There is a rather odd issue with this. It can sometimes miss collector
cycles. Everything works as far as allowing concurrent reads and writes
to the data-structure, but its still a big issue. Correcting it makes
the collector more efficient. It will be corrected in my next version.
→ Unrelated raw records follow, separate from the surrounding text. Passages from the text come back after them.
-- ==== Sys2Proof/Machine/Cast.lean ====
section
/-! DEFINITION. Number formats, exact values, rounding, and the cast unit (chapter 03: R69 to R89). -/

namespace Sys2Proof.Machine

/-- The exact value of an element (R74): a signed dyadic m × 2^e, whose zero keeps its sign, an infinity or a NaN. -/
inductive Num where
  | fin (neg : Bool) (m : Nat) (e : Int)
  | inf (neg : Bool)
  | nan
deriving DecidableEq, Repr

/-! ### Formats (R69, R70) -/

/-- Element width in bits. -/
def fmtWidth (f : Nat) : Nat :=
  if f ≤ 1 ∨ f = 7 then 4 else if f = 8 ∨ f = 9 then 6
  else if f = 4 ∨ f = 5 ∨ f = 12 ∨ f = 13 then 16 else if f = 6 ∨ f = 14 then 32 else 8

/-- The integer formats. -/
def fmtInt (f : Nat) : Bool := decide (f ≤ 6)

/-- The signed ones among them. -/
def fmtSigned (f : Nat) : Bool := f == 1 || f == 3 || f == 5 || f == 6

/-- The 4-bit formats of R37. -/
def fmt4 (f : Nat) : Bool := f ≤ 1 || f == 7

/-- The FP6 formats of R37. -/
def fmt6 (f : Nat) : Bool := f == 8 || f == 9

/-- Exponent bits, mantissa bits and bias of a floating-point format (R70). -/
def fmtFloat (f : Nat) : Nat × Nat × Int :=
  match f with
  | 7 => (2, 1, 1)
  | 8 => (2, 3, 1)
  | 9 => (3, 2, 3)
  | 10 => (4, 3, 7)
  | 11 => (5, 2, 15)
  | 12 => (5, 10, 15)
  | 13 => (8, 7, 127)
  | _ => (8, 23, 127)

/-- Whether the format encodes infinities (R70). -/
def fmtInf (f : Nat) : Bool := decide (11 ≤ f)

/-- Encoding of the largest finite value, without its sign (R70). -/
def fmtMax (f : Nat) : Nat :=
  match f with
  | 7 => 0x7
  | 8 => 0x1F
  | 9 => 0x1F
  | 10 => 0x7E
  | 11 => 0x7B
  | 12 => 0x7BFF
  | 13 => 0x7F7F
  | _ => 0x7F7FFFFF

/-- The NaN that the cast unit produces; the formats without one give +0 (R70, R86). -/
def fmtNan (f : Nat) : Nat :=
  match f with
  | 10 => 0x7F
  | 11 => 0x7E
  | 12 => 0x7E00
  | 13 => 0x7FC0
  | 14 => 0x7FC00000
  | _ => 0

/-- Smallest value of an integer format (R69). -/
def fmtLo (f : Nat) : Int := if fmtSigned f then -(2 ^ (fmtWidth f - 1) : Nat) else 0

/-- Largest value of an integer format (R69). -/
def fmtHi (f : Nat) : Int := if fmtSigned f then (2 ^ (fmtWidth f - 1) : Nat) - 1 else (2 ^ fmtWidth f : Nat) - 1

/-! ### Exact values -/

/-- The number of an integer. -/
def Num.ofInt (i : Int) : Num := .fin (decide (i < 0)) i.natAbs 0

/-- The exact value of an element's bits (R69, R70). -/
def decodeNum (f bits : Nat) : Num :=
  if fmtInt f then
    .ofInt (if fmtSigned f then sgn bits (fmtWidth f) else (bits % 2 ^ fmtWidth f : Nat))
  else
    let (eb, mb, bias) := fmtFloat f
    let neg := bit bits (eb + mb)
    let ef := fld bits mb eb
    let mf := fld bits 0 mb
    if fmtInf f ∧ ef = 2 ^ eb - 1 then (if mf = 0 then .inf neg else .nan)
    else if f = 10 ∧ ef = 15 ∧ mf = 7 then .nan
    else if ef = 0 then .fin neg mf (1 - bias - mb)
    else .fin neg (2 ^ mb + mf) ((ef : Int) - bias - mb)

/-- m × 2^e as an integer count of 2^e0, for e0 ≤ e. -/
def scaled (neg : Bool) (m : Nat) (e e0 : Int) : Int :=
  let v : Int := (m * 2 ^ (e - e0).toNat : Nat)
  if neg then -v else v

/-- Exact product. -/
def Num.mul : Num → Num → Num
  | .nan, _ => .nan
  | _, .nan => .nan
  | .inf a, .inf b => .inf (a != b)
  | .inf a, .fin b m _ => if m = 0 then .nan else .inf (a != b)
  | .fin a m _, .inf b => if m = 0 then .nan else .inf (a != b)
  | .fin a m e, .fin b n k => .fin (a != b) (m * n) (e + k)

/-- Exact sum; an exact zero is +0 (R88). -/
def Num.add : Num → Num → Num
  | .nan, _ => .nan
  | _, .nan => .nan
  | .inf a, .inf b => if a = b then .inf a else .nan
  | .inf a, _ => .inf a
  | _, .inf b => .inf b
  | .fin a m e, .fin b n k =>
    let e0 := min e k
    let v := scaled a m e e0 + scaled b n k e0
    .fin (decide (v < 0)) v.natAbs e0

/-- |x| ≤ |y| for finite magnitudes. -/
def magLe (m : Nat) (e : Int) (n : Nat) (k : Int) : Bool :=
  let e0 := min e k
  decide (m * 2 ^ (e - e0).toNat ≤ n * 2 ^ (k - e0).toNat)

/-- x ≤ y, for values that are not NaN. -/
def Num.le : Num → Num → Bool
  | .inf a, .inf b => a || !b
  | .inf a, _ => a
  | _, .inf b => !b
  | .fin a m e, .fin b n k => decide (scaled a m e (min e k) ≤ scaled b n k (min e k))
  | _, _ => false

/-- The affine step in × scale + zero, without intermediate rounding (R74, R81). -/
def affine (scale : Num) (zero : Int) (v : Num) : Num := (v.mul scale).add (.ofInt zero)

/-! ### Rounding (R82, R83) -/

/-- One step of the stochastic-rounding LFSR (R84). -/
def lfsrStep (s : BitVec 32) : BitVec 32 := if s.getLsbD 0 then (s >>> 1) ^^^ 0x80200003#32 else s >>> 1

/-- The magnitude m × 2^e as a count of units 2^u, rounded: mode 0 nearest even, 1 toward zero, 2 stochastic with the
24 random bits `r`. -/
def roundMag (m : Nat) (e u : Int) (rnd r : Nat) : Nat :=
  if u ≤ e then m * 2 ^ (e - u).toNat
  else
    let d := 2 ^ (u - e).toNat
    let q := m / d
    let rest := m % d
    match rnd with
    | 0 => if 2 * rest > d ∨ (2 * rest = d ∧ q % 2 = 1) then q + 1 else q
    | 2 => if rest * 2 ^ 24 / d + r ≥ 2 ^ 24 then q + 1 else q
    | _ => q

/-- Exponent of the unit in the last place of a floating-point format at the magnitude m × 2^e (R82). -/
def ulpExp (f m : Nat) (e : Int) : Int :=
  let (_, mb, bias) := fmtFloat f
  max ((Nat.log2 m : Int) + e) (1 - bias) - mb

/-- Encode q units of 2^u, within the finite range. -/
def encodeFloat (f : Nat) (neg : Bool) (q : Nat) (u : Int) : Nat :=
  let (eb, mb, bias) := fmtFloat f
  let q' := if q ≥ 2 ^ (mb + 1) then q / 2 else q
  let u' := if q ≥ 2 ^ (mb + 1) then u + 1 else u
  let body := if q' < 2 ^ mb then q' else ((u' + mb + bias).toNat) * 2 ^ mb + (q' - 2 ^ mb)
  b2n neg * 2 ^ (eb + mb) + body

/-- A signed encoding: the sign bit over a magnitude encoding. -/
def withSign (f : Nat) (neg : Bool) (body : Nat) : Nat := b2n neg * 2 ^ (fmtWidth f - 1) + body

/-- An integer result clamped into its format's bits. -/
def encodeInt (f : Nat) (v : Int) : Nat := (max (fmtLo f) (min (fmtHi f) v) % (2 ^ fmtWidth f : Nat)).toNat

/-- Result of rounding a value to a format: its bits, and whether NANF and SATF are set (R82, R86, R87, R88). -/
def encodeNum (f : Nat) (sat : Bool) (rnd r : Nat) : Num → Nat × Bool × Bool
  | .nan => (fmtNan f, true, false)
  | .inf neg =>
    if fmtInt f then (encodeInt f (if neg then fmtLo f else fmtHi f), false, true)
    else if fmtInf f then
      (if sat then (withSign f neg (fmtMax f), false, true)
       else (withSign f neg ((2 ^ (fmtFloat f).1 - 1) * 2 ^ (fmtFloat f).2.1), false, false))
    else if f = 10 ∧ sat = false then (fmtNan f, false, true)
    else (withSign f neg (fmtMax f), false, true)
  | .fin neg m e =>
    if fmtInt f then
      let q := roundMag m e 0 rnd r
      let v : Int := if neg then -(q : Int) else q
      (encodeInt f v, false, decide (v < fmtLo f ∨ fmtHi f < v))
    else
      let u := ulpExp f m e
      let q := roundMag m e u rnd r
      match decodeNum f (fmtMax f) with
      | .fin _ mm me =>
        if magLe q u mm me then (encodeFloat f neg q u, false, false)
        else if sat ∨ rnd = 1 ∨ (!fmtInf f ∧ f ≠ 10) then (withSign f neg (fmtMax f), false, true)
        else if f = 10 then (fmtNan f, false, true)
        else (withSign f neg ((2 ^ (fmtFloat f).1 - 1) * 2 ^ (fmtFloat f).2.1), false, true)
      | _ => (0, false, false)

/-! ### The cast unit -/

/-- The cast fields that act on every element of a command (R72). -/
structure CastCfg where
  src : Nat
  dst : Nat
  rnd : Nat
  sat : Bool
  aff : Bool
deriving DecidableEq, Repr

/-- What the cast unit keeps from one element to the next: the channel's LFSR and the flags of R89. -/
structure CastSt where
  lfsr : BitVec 32
  nanf : Bool
  satf : Bool
deriving DecidableEq, Repr

/-- One element through the cast unit (R74, R75, R83). -/
def castElem (g : CastCfg) (scale : Num) (zero : Int) (c : CastSt) (bits : Nat) : Nat × CastSt :=
  if g.src = g.dst ∧ g.aff = false then (bits, c)
  else
    let l := if g.rnd = 2 then lfsrStep c.lfsr else c.lfsr
    let v := decodeNum g.src bits
    let (b, nf, sf) := encodeNum g.dst g.sat g.rnd (l.toNat % 2 ^ 24) (if g.aff then affine scale zero v else v)
    (b, { lfsr := l, nanf := c.nanf || nf, satf := c.satf || sf })

end Sys2Proof.Machine
end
Btw, Manfred and Pavvo, here is the fix:

if (old_refs == 0 - refs)

Its an odd bug in a sense, because it works either way wrt allowing for
lockfree reads and writes to a shared data-structure, except one can
hold up some collection cycles. The condition is hard to trip.

>             }
>         }
>     }
[...]

"Chris M. Thomasson" <chris.m.thomasson.1@gmail.com>: Feb 08 11:31PM -0800

On 2/7/2021 8:20 PM, Chris M. Thomasson wrote:
> Well, here is a test program. When you get some free time, can you
> please try to run it; give it a go?

I need to ask for one more favor, especially to Manfred and Pavvo. Can
you please run this version 0.0.2? It corrected a reference counting
issue in version 0.0.1. Even though the first version works, it can
sometimes miss a collection cycle, and allow memory to grow when it does
not have to. Here is the new version and it contains a lot more debug
stuff to show how your system is reacting to the algorihtm. I am sorry
for missing that counting issue in version 0.0.1. If you can please,
when you get free time, run it again? I need to see your output.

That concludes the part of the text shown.